Harry Potter est-il dangereux pour la jeunesse?
AFP
18 Novembre 2005
À 16:18
Succès mondial de l'édition, les aventures de l'enfant-sorcier Harry Potter sont-elles nocives pour la jeunesse?
C'est ce que prétendent quelques critiques américains, proches de la droite chrétienne, alors que le 4e épisode de la saga de l'écossaise J.K. Rowling à être adapté à l'écran, «Harry Potter et la Coupe de Feu», sortait vendredi au cinéma.
Steve Wohlberg, un prédicateur chrétien habitué des radios d'extrême droite, est parti en guerre contre le jeune sorcier, l'accusant ni plus ni moins d'être le diable.
Harry Potter, «c'est vraiment le diable contre un diable (Voldemort) encore plus grand. Ce n'est pas le bien contre le mal», a estimé Wohlberg dans un livre consacré aux «forces obscures de la spiritualité». «L'histoire d'Harry Potter enseigne aux jeunes enfants qu'on peut être une bonne sorcière ou un bon sorcier», a-t-il ajouté.
Le cardinal Ratzinger, futur pape Benoît XVI, avait estimé en 2003 que Harry Potter «désagrège l'esprit du christianisme», selon des propos rapportés par une sociologue et fervente catholique allemande, Gabriele Kuby.
Auteur d'un livre critique «Harry Potter, le bien ou le mal», Mme Kuby a publié, sur son site internet, des extraits d'une lettre du cardinal Josef Ratzinger adressée le 7 mars 2003, à qui elle avait envoyé son ouvrage. «Merci pour votre livre instructif», écrit-il. «Il est bon que vous fassiez la lumière sur Harry Potter dont le subtil pouvoir d'attraction a un impact profond sans que l'on s'en rende compte et désagrège l'esprit du christianisme», selon un extrait rendu public par Mme Kuby.
Face à ces critiques, les défenseurs de l'apprenti-sorcier rétorquent qu'il s'agit «d'arguments idiots».
«C'est stupide, Potter est un héros qui accomplit un ensemble de choses très morales», estime Melissa Agnelli qui dirige un site internet d'admirateurs du jeune sorcier.
Reste que, selon l'association des bibliothèques américaines, des associations de parents s'inquiètent du paganisme qu'elles croient déceler dans les pages des aventures du héros préféré de leur progéniture.
Verlyn Flieger, professeur d'anglais à l'Université du Maryland, ne partage pas ces craintes. «Je pense que ceux qui s'inquiètent de quelque chose de satanique ou d'occulte dans les histoires d'Harry Potter ne comprennent pas l'usage de la métaphore», dit-elle.
Rowling elle-même, dans un entretien à une radio américaine en 1999, avait déclaré: «si on interdit tous les livres pour enfants qui mentionnent des épisodes magiques, des sorcières et des sorciers, il faudrait retirer des rayons les trois quarts des livres classiques pour enfants».

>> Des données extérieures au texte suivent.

-- ==== Sys2Proof/Laws/State.lean ====
section
/-! SUPPORT. One lemma per field and update: what the accessors of the state read after it was changed. -/

namespace Sys2Proof.Machine

theorem tileNo_inj {i j : TileId} (h : tileNo i = tileNo j) : i = j := by
  obtain ⟨⟨d, hd⟩, ⟨n, hn⟩⟩ := i
  obtain ⟨⟨e, he⟩, ⟨m, hm⟩⟩ := j
  simp only [tileNo] at h
  have h1 : d = e := by omega
  have h2 : n = m := by omega
  subst h1; subst h2; rfl

/-! ## Reading what was replaced -/

@[simp] theorem tile_setTile (s : State) (i : TileId) (t : Tile) : (s.setTile i t).tile i = t := by
  simp [State.tile, State.setTile]
theorem tile_setTile_ne (s : State) {i j : TileId} (t : Tile) (h : j ≠ i) : (s.setTile i t).tile j = s.tile j := by
  have hn : tileNo i ≠ tileNo j := fun e => h (tileNo_inj e).symm
  simp [State.tile, State.setTile, hn]
@[simp] theorem setTile_setTile (s : State) (i : TileId) (t u : Tile) : (s.setTile i t).setTile i u = s.setTile i u := by
  simp [State.setTile]
@[simp] theorem setTile_self (s : State) (i : TileId) : s.setTile i (s.tile i) = s := by
  simp [State.setTile, State.tile]
@[simp] theorem site_setSite (s : State) (i : TileId) (x : Site) : (s.setSite i x).site i = x := by
  simp [State.site, State.setSite]
theorem site_setSite_ne (s : State) {i j : TileId} (x : Site) (h : j ≠ i) : (s.setSite i x).site j = s.site j := by
  have hn : tileNo i ≠ tileNo j := fun e => h (tileNo_inj e).symm
  simp [State.site, State.setSite, hn]
@[simp] theorem die_setDie (s : State) (d : Fin 8) (x : Die) : (s.setDie d x).die d = x := by
  simp [State.die, State.setDie]
@[simp] theorem stack_setStack (s : State) (n : Fin 8) (x : Stack) : (s.setStack n x).stack n = x := by
  simp [State.stack, State.setStack]
@[simp] theorem queue_setQueue (s : State) (q : Fin 16) (x : Queue) : (s.setQueue q x).queue q = x := by
  simp [State.queue, State.setQueue]
@[simp] theorem port_setPort (s : State) (p : Fin 12) (x : Port) : (s.setPort p x).port p = x := by
  simp [State.port, State.setPort]

/-! ## setTile -/

@[simp] theorem setTile_time (s : State) (i : TileId) (x : Tile) : (s.setTile i x).time = s.time := rfl
@[simp] theorem setTile_sites (s : State) (i : TileId) (x : Tile) : (s.setTile i x).sites = s.sites := rfl
@[simp] theorem setTile_headers (s : State) (i : TileId) (x : Tile) : (s.setTile i x).headers = s.headers := rfl
@[simp] theorem setTile_dies (s : State) (i : TileId) (x : Tile) : (s.setTile i x).dies = s.dies := rfl
@[simp] theorem setTile_hbm (s : State) (i : TileId) (x : Tile) : (s.setTile i x).hbm = s.hbm := rfl
@[simp] theorem setTile_gmem (s : State) (i : TileId) (x : Tile) : (s.setTile i x).gmem = s.gmem := rfl
@[simp] theorem setTile_lineErr (s : State) (i : TileId) (x : Tile) : (s.setTile i x).lineErr = s.lineErr := rfl
@[simp] theorem setTile_narrow (s : State) (i : TileId) (x : Tile) : (s.setTile i x).narrow = s.narrow := rfl
@[simp] theorem setTile_maps (s : State) (i : TileId) (x : Tile) : (s.setTile i x).maps = s.maps := rfl
@[simp] theorem setTile_shadows (s : State) (i : TileId) (x : Tile) : (s.setTile i x).shadows = s.shadows := rfl
@[simp] theorem setTile_hostMem (s : State) (i : TileId) (x : Tile) : (s.setTile i x).hostMem = s.hostMem := rfl
@[simp] theorem setTile_queues (s : State) (i : TileId) (x : Tile) : (s.setTile i x).queues = s.queues := rfl
@[simp] theorem setTile_launches (s : State) (i : TileId) (x : Tile) : (s.setTile i x).launches = s.launches := rfl
@[simp] theorem setTile_ghosts (s : State) (i : TileId) (x : Tile) : (s.setTile i x).ghosts = s.ghosts := rfl
@[simp] theorem setTile_posts (s : State) (i : TileId) (x : Tile) : (s.setTile i x).posts = s.posts := rfl
@[simp] theorem setTile_crew (s : State) (i : TileId) (x : Tile) : (s.setTile i x).crew = s.crew := rfl
@[simp] theorem setTile_faults (s : State) (i : TileId) (x : Tile) : (s.setTile i x).faults = s.faults := rfl
@[simp] theorem setTile_dmws (s : State) (i : TileId) (x : Tile) : (s.setTile i x).dmws = s.dmws := rfl
@[simp] theorem setTile_vecs (s : State) (i : TileId) (x : Tile) : (s.setTile i x).vecs = s.vecs := rfl
@[simp] theorem setTile_keys (s : State) (i : TileId) (x : Tile) : (s.setTile i x).keys = s.keys := rfl
@[simp] theorem setTile_ports (s : State) (i : TileId) (x : Tile) : (s.setTile i x).ports = s.ports := rfl
@[simp] theorem setTile_imps (s : State) (i : TileId) (x : Tile) : (s.setTile i x).imps = s.imps := rfl
@[simp] theorem setTile_exps (s : State) (i : TileId) (x : Tile) : (s.setTile i x).exps = s.exps := rfl
@[simp] theorem setTile_errLog (s : State) (i : TileId) (x : Tile) : (s.setTile i x).errLog = s.errLog := rfl
@[simp] theorem setTile_energy (s : State) (i : TileId) (x : Tile) : (s.setTile i x).energy = s.energy := rfl
@[simp] theorem setTile_regs (s : State) (i : TileId) (x : Tile) : (s.setTile i x).regs = s.regs := rfl
@[simp] theorem setTile_reply (s : State) (i : TileId) (x : Tile) : (s.setTile i x).reply = s.reply := rfl
@[simp] theorem setTile_inbox (s : State) (i : TileId) (x : Tile) : (s.setTile i x).inbox = s.inbox := rfl
@[simp] theorem setTile_focus (s : State) (i : TileId) (x : Tile) : (s.setTile i x).focus = s.focus := rfl
@[simp] theorem setTile_draws (s : State) (i : TileId) (x : Tile) : (s.setTile i x).draws = s.draws := rfl
@[simp] theorem setTile_nextId (s : State) (i : TileId) (x : Tile) : (s.setTile i x).nextId = s.nextId := rfl
@[simp] theorem setTile_site (s : State) (i : TileId) (x : Tile) (j' : TileId) : (s.setTile i x).site j' = s.site j' := rfl
@[simp] theorem setTile_die (s : State) (i : TileId) (x : Tile) (e' : Fin 8) : (s.setTile i x).die e' = s.die e' := rfl
@[simp] theorem setTile_stack (s : State) (i : TileId) (x : Tile) (m' : Fin 8) : (s.setTile i x).stack m' = s.stack m' := rfl
@[simp] theorem setTile_queue (s : State) (i : TileId) (x : Tile) (r' : Fin 16) : (s.setTile i x).queue r' = s.queue r' := rfl
@[simp] theorem setTile_port (s : State) (i : TileId) (x : Tile) (r' : Fin 12) : (s.setTile i x).port r' = s.port r' := rfl
@[simp] theorem setTile_launch? (s : State) (i : TileId) (x : Tile) (h : BitVec 16) : (s.setTile i x).launch? h = s.launch? h := rfl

Cela ne désarment pas les critiques. Selon Richard Abanes, autre pourfendeur du jeune sorcier, Rowling envoie à ses jeunes lecteurs «des messages moraux qui ne sont pas clairs». «Harry Potter et ses amis mentent, volent, trichent, sont rancuniers, hypocrites et manquent d'honnêteté», dit-il. Wohlberg confirme que le jeune sorcier est «un personnage qui ment beaucoup, ne respecte pas la loi, est capricieux, étudie les sciences occultes et lance des formules magiques».
Toutes choses condamnables selon lui. Avocate de la défense, Agnelli explique que si Potter «viole les règles» c'est pour faire «quelque chose de plus important comme sauver une vie ou aider un ami».